▶ **PROBLEM REQUIREMENTS**
Read each of the lines below and tally those with "applying"; the tally is the whole answer.

▶ **DATA RECORDS**
————

/-- The head frame is begun when the line becomes idle, stays at the head when it loses, and leaves the queue when it
has been sent; in ISOLATED it leaves the queue also when it loses. A line break that ends leaves the break detector
QUIET; a break drive that ends is OFF. (That an idle gap says that nothing is being sent is the model's choice, log 9; so
is that with nothing being sent LOST_ARBITRATION and FRAME_SENT change nothing, and an idle gap during a break, log 3.)
-/
def Obligations.HeadFrameContendsAndBreaksEnd : Prop :=
  (∀ s : State, s.roster.state ≠ .offline → s.link.inBreak = false → s.link.breakDrive = none →
     (s.joined = true → s.link.queue ≠ [] →
       exec .idleGapExpiry s =
         .next { s with link := { s.link with sending := .sending, lineIdle := false } }) ∧
     (s.joined = true → s.link.queue = [] →
       exec .idleGapExpiry s =
         .next { s with link := { s.link with sending := .idle, lineIdle := true } }) ∧
     (s.roster.state = .isolated → exec .idleGapExpiry s =
       .next { s with link := { s.link with sending := .idle, lineIdle := true, queue := [] } }) ∧
     (s.roster.state = .loading → exec .idleGapExpiry s =
       .next { s with link := { s.link with sending := .idle, lineIdle := true } })) ∧
  (∀ s : State, s.roster.state = .offline ∨ s.link.inBreak = true ∨ s.link.breakDrive ≠ none →
     exec .idleGapExpiry s = .next s) ∧
  (∀ s : State,
     (s.link.sending = .sending → s.roster.state ≠ .isolated → exec .lostArbitration s =
       .next (({ s with link := { s.link with sending := .idle } } : State).countLink
         .lostArbitration)) ∧
     (s.link.sending = .sending → s.roster.state = .isolated → exec .lostArbitration s =
       .next (({ s with link := { s.link with sending := .idle, queue := [] } } : State).countLink
         .lostArbitration)) ∧
     (s.link.sending = .sending → exec .frameSent s =
       .next { s with link := { s.link with sending := .idle, queue := s.link.queue.tail } }) ∧
     (s.link.sending = .idle → exec .lostArbitration s = .next s ∧ exec .frameSent s = .next s)) ∧
  (∀ s : State, exec .lineBreakReleased s = .next { s with link := { s.link with inBreak := false } } ∧
     exec .breakDriveEnd s = .next { s with link := { s.link with breakDrive := none } })

/-! ## The Roster's test of a frame -/

/-- A frame that the Roster does not let go on: the dispatch ends with the Roster's own effect. -/
def Obligations.RosterEndsTheDispatch : Prop :=
  ∀ (s : State) (i : BufferId) (f : Frame), s.joined = true → s.link.oldest = some (i, f) →
    let ends := fun u : State => exec f.payload.kind.command s = .next (u.freeRx i).finish
    let p := s.roster.peers[f.origin]
    (f.origin = s.own → s.roster.state = .listening → ends (s.enterIsolated .rankClash)) ∧
    (f.origin = s.own → s.roster.state = .active → s.roster.clashed = false →
      ends (({ s with roster := { s.roster with clashed := true } } : State).raise .peerChange)) ∧
    (f.origin = s.own → s.roster.state = .active → s.roster.clashed = true → ends s) ∧
    (∀ id, f.origin ≠ s.own → f.payload.identity? = some id → id.digest ≠ s.roster.digest →
      (s.roster.state = .listening → ends (s.enterIsolated .digestMismatch)) ∧
      (s.roster.state = .active → p.live = false → p.excluded = true → ends s) ∧
      (s.roster.state = .active → p.live = false → p.excluded = false →
        ends ((s.setPeer f.origin { p with excluded := true }).raise .peerChange)) ∧
      (s.roster.state = .active → p.live = true →
        ends ((((if p.excluded then s else (s.setPeer f.origin { p with excluded := true }).raise .peerChange)).depart
          f.origin)))) ∧
    (∀ id, f.origin ≠ s.own → f.payload.identity? = some id → id.digest = s.roster.digest →
      p.live = true → p.uniqueId ≠ some id.uniqueId → ends s) ∧
    (f.origin ≠ s.own → f.payload.identity? = none → p.excluded = true → ends s)

/-- The record of a rank whose frame is taken: heard now, its silence timer running again; from an identity frame its
unique id and state, with its account state and beacon fields where the frame carries them; any exclusion lifted; and
live, with PEER_CHANGE, when it was not live and shows LISTENING or ACTIVE. -/
def Obligations.TakenFrameIsRecorded : Prop :=
  ∀ (s : State) (f : Frame),
    let p := s.roster.peers[f.origin]
    let u := s.heard f
    let q := u.roster.peers[f.origin]
    u = { s with roster := { s.roster with peers := s.roster.peers.set f.origin q }, port := u.port } ∧
    q.lastHeard = some s.time.clock ∧ q.silence = some ⟨s.time.clock, 3 * s.conf.beaconPeriod⟩ ∧
    (f.payload.identity? = none →
      q = { p with lastHeard := q.lastHeard, silence := q.silence } ∧ u.port = s.port) ∧
    (∀ id, f.payload.identity? = some id →
      q.uniqueId = some id.uniqueId ∧ q.state = some id.state ∧ q.excluded = false ∧
      (∀ a, f.payload.account? = some a → q.account = some a) ∧
      (f.payload.account? = none → q.account = p.account) ∧
      (∀ b, f.payload.beacon? = some b → q.beacon = some b) ∧
      (f.payload.beacon? = none → q.beacon = p.beacon) ∧
      (p.live = true → q.live = true ∧ u.port = s.port) ∧
      (p.live = false → id.state = .listening ∨ id.state = .active →
        q.live = true ∧ u.port = { s.port with flags := { s.port.flags with peerChange := true } }) ∧
      (p.live = false → id.state ≠ .listening → id.state ≠ .active → q.live = false ∧ u.port = s.port))

/-- A rank that leaves the live set: its record, PEER_CHANGE, its entries STALE, its place in every own grant set, and
a rebase when its gap record is open. A departed rank's entries in NOTED, DEFERRED or GRANTED become STALE and keep
the state they leave; other ranks' entries and entries already STALE stay; the rank leaves the grant set of a
REQUESTING entry. (That the expiry of a rank that is not live stops its timer and changes nothing else is the model's
reading, log 26.) -/
def Obligations.SilentRankDepartsAndItsEntriesBecomeStale : Prop :=
  (∀ (s : State) (r : Rank) (t : Timer), s.roster.peers[r].silence = some t → t.due s.time.clock = true →
     let p := s.roster.peers[r]
     let u := ((s.setPeer r { p with live := false, silence := none }).raise .peerChange).setTable
       (s.claims.table.map fun e => (e.makeStale r).mapGrants (dropRank r))
     (p.live = true → s.applying = true → s.account.gaps[r].isSome = true →
       exec (.silenceTimerExpiry r) s = .next (u.beginRebase none).finish) ∧
     (p.live = true → s.applying = false ∨ s.account.gaps[r] = none →
       exec (.silenceTimerExpiry r) s = .next u.finish) ∧
     (p.live = false →
       exec (.silenceTimerExpiry r) s = .next (s.setPeer r { p with silence := none }).finish)) ∧
  (∀ (r : Rank) (e : ClaimEntry),
     let d := (e.makeStale r).mapGrants (dropRank r)
     d = { e with state := d.state } ∧
     (e.origin = r → e.state = .noted → d.state = .stale .noted) ∧
     (e.origin = r → e.state = .deferred → d.state = .stale .deferred) ∧
     (e.origin = r → e.state = .granted → d.state = .stale .granted) ∧
     (∀ p, e.state = .stale p → d.state = .stale p) ∧
     (e.state = .held → d.state = .held) ∧
     (e.origin ≠ r → (∀ g n w, e.state ≠ .requesting g n w) → d.state = e.state) ∧
     (∀ g n w, e.state = .requesting g n w →
       d.state = .requesting (g.filter fun x => x.rank != r) n w))

/-- The beacon timer runs again and a BEACON is posted. The end of the join: a rebase from the lowest-ranked live
SYNCED peer, or the checkpoint copy taken as SYNCED; the RECOVERY claim when a hook is not known to be clear; then
ACTIVE. `syncedPeer` is the lowest live rank whose record shows SYNCED. (That the census goes in the table's order is the
model's choice, log 54.) -/
def Obligations.BeaconIsPostedAndJoinEndsActive : Prop :=
  (∀ (s : State) (t : Timer), s.roster.beaconTimer = some t → t.due s.time.clock = true →
    let u : State := { s with roster := { s.roster with
      beaconTimer := some ⟨s.time.clock, s.conf.beaconPeriod⟩ } }
    exec .beaconTimerExpiry s = .next (u.post .all (.beacon s.identityFields
      { ticketCounter := s.roster.ticketCounter
        census := (s.claims.table.filter fun e => e.origin == s.own).map (·.number)
        applied := s.account.applied
        ownSeq := s.account.ownNext - 1
        balance := s.account.balance
        account := s.account.state }))) ∧
  (∀ (s : State) (t : Timer), s.roster.state = .listening → s.roster.joinWindow = some t →
    t.due s.time.clock = true →
    let u : State := { s with roster := { s.roster with joinWindow := none } }
    (∀ r, s.syncedPeer = some r → s.bothClear = true →
      exec .joinWindowExpiry s = .next ((u.beginRebase none).setStation .active).finish) ∧
    (∀ r, s.syncedPeer = some r → s.bothClear = false →
      exec .joinWindowExpiry s = .next ((u.beginRebase none).issueRecovery.setStation .active).finish) ∧
    (s.syncedPeer = none → s.bothClear = true →
      exec .joinWindowExpiry s = .next ((u.workThrough.setAccountState .synced).setStation .active).finish) ∧
    (s.syncedPeer = none → s.bothClear = false →
      exec .joinWindowExpiry s =
        .next ((u.workThrough.setAccountState .synced).issueRecovery.setStation .active).finish)) ∧
  (∀ s : State,
    let shows := fun r : Rank =>
      r ≠ s.own ∧ s.roster.peers[r].live = true ∧ s.roster.peers[r].account = some .synced
    (∀ r, s.syncedPeer = some r ↔ shows r ∧ ∀ q, q < r → ¬shows q) ∧
    (s.syncedPeer = none ↔ ∀ r, ¬shows r))

/-- What the entry to ISOLATED leaves: the reason, no timer of the join, no live rank, an empty table with nothing
committed, and of the posting queue only a frame being sent; PEER_CHANGE when a rank was live. The
RECOVERY claim: over the whole reach, HELD at once, with the foreign GRANTED claims it overlaps put back to DEFERRED; it
ends when both hooks are known to be at or above the clear height: each has reported, and its latest report is not below
it. -/
def Obligations.IsolationAndRecoveryAct : Prop :=
  (∀ (s : State) (why : IsolationReason),
    let t := s.enterIsolated why
    t = { s with
      roster := { s.roster with
        state := .isolated, isolation := some why, beaconTimer := none, joinWindow := none, peers := t.roster.peers }
      claims := { s.claims with table := [] }
      account := { s.account with committed := 0 }
      jobs := { s.jobs with retestDue := s.jobs.retestDue || !s.claims.table.isEmpty }
      link := { s.link with
        queue := if s.link.sending = .sending then s.link.queue.take 1 else [], rxA := none, rxB := none }
      port := { s.port with flags := { s.port.flags with
        stalePresent := false
        peerChange := s.port.flags.peerChange || s.roster.peers.toList.any (·.live) } } } ∧
    ∀ r : Rank, t.roster.peers[r] =
      if s.roster.peers[r].live then { s.roster.peers[r] with live := false, silence := none }
      else s.roster.peers[r]) ∧
  (∀ (s : State) (reach : Span), s.conf.reach[s.own] = some reach →
    let number := s.claims.ownCounter + 1
    let ticket := if s.roster.ticketCounter < 4294967295 then s.roster.ticketCounter + 1 else 4294967295
    let u := s.setTable (s.claims.table.map fun e =>
      if e.origin ≠ s.own ∧ e.state = .granted ∧ e.kind ≠ .recovery ∧ e.span.overlaps reach = true then
        { e with state := .deferred } else e)
    let v : State := { u with
      claims := { u.claims with ownCounter := number }, roster := { u.roster with ticketCounter := ticket } }
    s.issueRecovery =
      (v.setTable (v.claims.table ++ [⟨s.own, number, .recovery, ticket, reach, 0, .held, none⟩])).post .all
        (.claim ⟨number, .recovery, ticket, reach, 0⟩)) ∧
  (∀ s : State,
    (s.aboveClear .lead = false ∨ s.aboveClear .trail = false → s.endRecovery = s) ∧
    ((∀ e ∈ s.claims.table, e.origin = s.own → e.kind ≠ .recovery) → s.endRecovery = s) ∧
    (∀ e, s.aboveClear .lead = true → s.aboveClear .trail = true →
      s.claims.table.find? (fun e => e.origin == s.own && e.kind == .recovery) = some e →
      s.endRecovery = s.endClaim e.number)) ∧
  (∀ s : State,
    (∀ ch, s.aboveClear ch = true ↔ ∃ r, (s.channel ch).report = some r ∧ s.conf.clear ≤ r.position) ∧
    (s.bothClear = true ↔ s.aboveClear .lead = true ∧ s.aboveClear .trail = true))

/-! ## Claims -/

/-- Ticket order: the lower value first, the lower rank at equal values; a strict order in which two claims of
different origins are never equal. -/
def Obligations.TicketsAreStrictlyOrdered : Prop :=
  (∀ v r w q, ticketEarlier v r w q = true ↔ v < w ∨ (v = w ∧ r < q)) ∧
  (∀ v r, ticketEarlier v r v r = false) ∧
  (∀ v r w q x p, ticketEarlier v r w q = true → ticketEarlier w q x p = true → ticketEarlier v r x p = true) ∧
  (∀ v r w q, r ≠ q → ticketEarlier v r w q = true ∨ ticketEarlier w q v r = true)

————

▶ **RESULT**
2